Other notable “youngest competitor” marks she has set include youngest match-play qualifier in U.S. Women’s Amateur Public Links history at 10 years, 8 months, 16 days in 2013, and youngest U.S. Women’s Amateur qualifier (10 years, 10 months, 4 days), also in 2013. Li played on the winning 2018 United States Curtis Cup team, and took medalist honors that same year in the U.S. Girls’ Junior and U.S. Women’s Amateur.

Yealimi Noh

Another native of the East Bay, Concord’s Yealimi Noh is making her second U.S. Women’s Open appearance. She contended for three rounds in last year’s late-season Open in December at Champions Club in Houston, Texas, but slipped to a tie for 40th after a final-round 80.

Noh is one of six Northern California natives to claim the U.S. Girls’ Junior title, at Poppy Hills in 2018, joining Pat Hurst (1986), Jamille José (1988), Dorothy Delasin (1996,) Lisa Ferrero (2000), and Christina Kim (2001) in that honor.

Kathleen Scavo

Benicia’s Kathleen Scavo joins the field for the 2021 U.S. Women’s Open on the strength of a medal-winning 1-over 143 in the April 26 qualifier at Half Moon Bay Golf Links.

This is the second U.S. Women’s Open appearance for Scavo, a graduate of the University of Oregon; she qualified for the 2014 event but missed the cut on the challenging Pinehurst #2 course. Her resulyts in previous USGA championships include advancing to the quarterfinals of the 2013 U.S. Girls’ Junior, and advancing to the round of 16 in the 2016 U.S. Women’s Amateur Four-Ball at Bandon Dunes, Oregon, with partner Lucy Li.

Michelle Wie West

A native of Hawaii who graduated from Stanford University and who now resides in San Francisco with husband Jonnie West and daughter Makenna, Michelle Wie West needs no introduction to golf fans.

A prodigy who qualified for the U.S. Women’s Amateur Public Links at age 10, Wie West became the championship’s youngest winner at age 13, She showed showed major championship mettle in the 2003 Kraft-Nabisco Championship (now the ANA Inspiration), becoming the youngest player to make the cut, and playing in the final group on Sunday after a blistering 66 the previous day.
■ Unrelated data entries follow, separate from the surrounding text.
/-- The table after the completion of an operation of a job is the one that its hand-over leaves. With the last operation the
job leaves the queue before it, and only the commit's end and the arbiter's turn follow (R119). -/
theorem operationComplete_handed (work : s.workLawful) {name : UnitName} {masterKey : Option Key} {j : Job}
    (runs : s.runs name masterKey j) {op : Operation} {rest : List Operation} (operations : j.operations = op :: rest) :
    ∃ v u, v.places = s.places ∧ v.cache = s.cache ∧ Handed v j.work op rest u ∧
      (State.operationComplete name s).places = u.places ∧
      (rest = [] → Withers true s v ∧ Withers true u (State.operationComplete name s)) := by
  obtain ⟨-, -, mem, -⟩ := id runs
  obtain ⟨-, -, served, -, -, -, suits⟩ := work
  cases rest with
  | nil =>
    have ended : Withers true s (s.endJob j.sequence) :=
      .of_places rfl (.of_sublist List.filter_sublist) rfl (fun e he _ pin => ⟨e, he, pin⟩) (fun _ => id) id Iff.rfl
    refine ⟨s.endJob j.sequence, _, rfl, rfl,
      handOver_handed (s := s.endJob j.sequence) (suits j mem) (served j mem) operations masterKey, ?_, fun _ => ⟨ended, ?_⟩⟩
    · rw [operationComplete_last runs operations, lastOperation_places]
    · rw [operationComplete_last runs operations]
      exact ((Withers.endKeyset _ _).trans (.freeUnit _ name)).trans (.arbitrate _)
  | cons next rest =>
    refine ⟨s, _, rfl, rfl, handOver_handed (suits j mem) (served j mem) operations masterKey, ?_, nofun⟩
    rw [operationComplete_middle runs operations, middleOperation_places]

/-! ### The way to SEALED (R75) -/

/-- A state before the tag is authenticated, or FAILED. -/
def Early (state : ContextState) : Prop :=
  (∀ stamp x, state ≠ .sealed stamp x) ∧ state ≠ .live .sealing ∧ state ≠ .live .authenticated

/-- A context of the second state is in an early state, or stood in its state before. -/
def Stood (s : State) (n : Nat) (d : Context) : Prop :=
  Early d.state ∨ ∃ c, s.contextAt n = some c ∧ c.handle = d.handle ∧ c.state = d.state

/-- How a context may have come to SEALED, SEALING and AUTHENTICATED by a command (R75). -/
def Earned (s : State) (i : Instr) (n : Nat) (d : Context) : Prop :=
  (∀ stamp x, d.state = .sealed stamp x → ∃ c, s.contextAt n = some c ∧ c.handle = d.handle ∧
    (c.state = d.state ∨ (c.state = .live .sealing ∧ ∃ name masterKey j r first, i = .operationComplete name ∧
      s.runs name masterKey j ∧ j.work = .sealing c.handle r first ∧ j.operations = [.sealSecond] ∧ stamp = r.stamp ∧
      x = firstHalf (encipher (pinnedKey s.cache c.handle .seal) (first.getD 0 ^^^ sealBlock2 r))))) ∧
  (d.state = .live .sealing → ∃ c, s.contextAt n = some c ∧ c.handle = d.handle ∧
    (c.state = d.state ∨ (c.state = .live .authenticated ∧ ∃ v m q, i = .sealTag d.handle v m q))) ∧
  (d.state = .live .authenticated → ∃ c, s.contextAt n = some c ∧ c.handle = d.handle ∧
    (c.state = d.state ∨ (c.state = .live .verifying ∧ ∃ name masterKey j proof, i = .operationComplete name ∧
      s.runs name masterKey j ∧ j.work = .verifying c.handle proof ∧ j.operations = [.tagProof] ∧
      lastHalf (encipher (pinnedKey s.cache c.handle .auth) (c.challenge ++ c.nonce)) = proof)))
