-- ==== Sys2Proof/Machine/Samples.lean ====
section
/-! DEFINITION. Sample consistency (R97, R98): the predicate by which the host fills MAP. It rests on the core's own `evaluate`; the
solver that uses it is out of scope (R5). -/

namespace Sys2Proof.Machine

/-- A labelled observation: precondition, raw instruction, postcondition (R12). -/
structure Sample where
  pre : List Nat
  raw : RawInstr
  post : List Nat
  deriving DecidableEq, Repr

/-- An opcode is consistent with a sample: its range check passes with NREG = `len(pre)`, and `pre` with the result written to x[c]
is `post` in every register. No ip mirror applies (R97). -/
def Sample.consistent (W : Nat) (op : Opcode) (t : Sample) : Bool :=
  let i := op.instr t.raw.a t.raw.b t.raw.c
  (instrForm i).firstOutOfRange t.pre.length == none && t.pre.set t.raw.c (evaluate W t.pre i) == t.post

/-- The opcodes consistent with a sample. -/
def Sample.candidates (W : Nat) (t : Sample) : List Opcode :=
  Opcode.order.toList.filter fun op => t.consistent W op

/-- MAP is consistent with a set of samples: MAP[id] is consistent with every sample whose raw id is `id` (R98). -/
def Mapping.consistentWith (W : Nat) (m : Mapping) (samples : List Sample) : Bool :=
  samples.all fun t => t.consistent W (m.opcode t.raw.id)

end Sys2Proof.Machine
end

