-- ==== Sys2Proof/Laws/Launch.lean ====
section
/-! SUPPORT. The loader and the launch: when they succeed and what they make. -/

namespace Sys2Proof.Machine

/-- A tuple loads exactly when its id and its fields are in range, and then keeps them (R94, R232). -/
theorem load_ok_iff {W : Nat} {t : Tuple} {r : RawInstr} :
    t.load W = .ok r ↔ t.id = r.id ∧ t.a = r.a ∧ t.b = r.b ∧ t.c = r.c ∧ t.a < 2 ^ W ∧ t.b < 2 ^ W ∧ t.c < 2 ^ W := by
  obtain ⟨id, a, b, c⟩ := r
  obtain ⟨tid, ta, tb, tc⟩ := t
  simp only [Tuple.load]
  constructor
  · intro h
    split at h <;> [split at h <;> [split at h <;> [split at h; skip]; skip]; skip] <;> cases h
    simp_all
  · rintro ⟨h, rfl, rfl, rfl, ha, hb, hc⟩
    have hid : tid < 16 := h ▸ id.isLt
    simp only [hid, ha, hb, hc, ↓reduceDIte, ↓reduceIte]
    congr 2
    exact Fin.ext h

/-- A tuple's load fails on a wide id before anything else (R94). -/
theorem load_wideId {W : Nat} {t : Tuple} (h : 16 ≤ t.id) : t.load W = .error (.idOutOfRange t.id) := by
  simp [Tuple.load, show ¬ t.id < 16 by omega]

/-- A program loads when every tuple does, slot for slot (R231). -/
theorem loadProgram_ok_iff {W : Nat} {ts : List Tuple} {rs : List RawInstr} :
    ∀ {k : Nat}, loadProgram W k ts = .ok rs ↔ List.Forall₂ (fun t r => t.load W = .ok r) ts rs := by
  induction ts generalizing rs with
  | nil => intro k; cases rs <;> simp [loadProgram]
  | cons t ts ih =>
    intro k
    simp only [loadProgram]
    cases ht : t.load W with
    | error e => cases rs <;> simp [ht]
    | ok r =>
      cases h : loadProgram W (k + 1) ts with
      | error e =>
        cases rs with
        | nil => simp
        | cons r' rs' => simp [ht, ← ih (k := k + 1), h]
      | ok rs0 =>
        cases rs with
        | nil => simp
        | cons r' rs' => simp [ht, ← ih (k := k + 1), h]

/-- The first bad tuple names the refusal with its index (R94). -/
theorem loadProgram_error {W : Nat} {ts : List Tuple} {n : Nat} {t : Tuple} {e : DecodeError} :
    ∀ {k : Nat}, ts[n]? = some t → t.load W = .error e → (∀ j u, j < n → ts[j]? = some u → ∃ r, u.load W = .ok r) →
      loadProgram W k ts = .error (k + n, e) := by
  induction ts generalizing n with
  | nil => intro k h; simp at h
  | cons u us ih =>
    intro k h he hb
    cases n with
    | zero =>
      simp only [List.getElem?_cons_zero, Option.some.injEq] at h
      subst h
      simp [loadProgram, he]
    | succ n =>
      obtain ⟨r, hr⟩ := hb 0 u (by omega) (by simp)
      have := ih (n := n) (k := k + 1) (by simpa using h) he fun j v hj hv => hb (j + 1) v (by omega) (by simpa using hv)
      simp only [loadProgram, hr, this]
      congr 2
      omega

/-- A launch succeeds exactly when no check fails, and what it makes is the start state (R231, R232). -/
theorem launch_next_iff {a : LaunchArgs} {f : Finfo} {s : State} :
    launch a f = .next s ↔
      a.refusal? = none ∧ ∃ rs, loadProgram a.width 0 a.program = .ok rs ∧ rs.length ≤ 2 ^ a.width ∧ s = a.start rs f := by
  unfold launch
  cases a.refusal? with
  | some r => simp
  | none =>
    cases h : loadProgram a.width 0 a.program with
    | error e => obtain ⟨k, e⟩ := e; simp
    | ok rs =>
      by_cases hl : 2 ^ a.width < rs.length
      · simp [hl]
      · simp [hl, Nat.not_lt.mp hl, eq_comm]

/-- The checks outside the program, as the table of R232 lists them. -/
theorem refusal_none_iff {a : LaunchArgs} :
    a.refusal? = none ↔ a.width ≠ 0 ∧ a.nreg ∈ Config.registerCounts ∧ a.r0.length = a.nreg ∧ (∀ v ∈ a.r0, v < 2 ^ a.width) ∧
      (a.ipb.en = true → a.ipb.idx < a.nreg) ∧ (a.wcfg.en = true → a.wcfg.idx < a.nreg) ∧ a.map.isBijection = true := by
  simp only [LaunchArgs.refusal?]
  split_ifs <;> simp_all

end Sys2Proof.Machine
end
Wie West’s U.S. Women’s Open record over 15 appearances is a checkered one—it includes a win, in 2014 at Pinehurst; a T-3 finish in 2006 at Newport Country Club; a T-10 in 2018 at Shoal Creek; four MCs; and two WDs due to injury.

Rose Zhang

Set to join the Stanford Women’s Golf team in the fall of 2021, Irvine, California, native Rose Zhang is making her third U.S. Women’s Open start this week. Zhang is the reigning U.S. Women’s Amateur champion, and took low amateur honors at this year’s ANA Inspiration.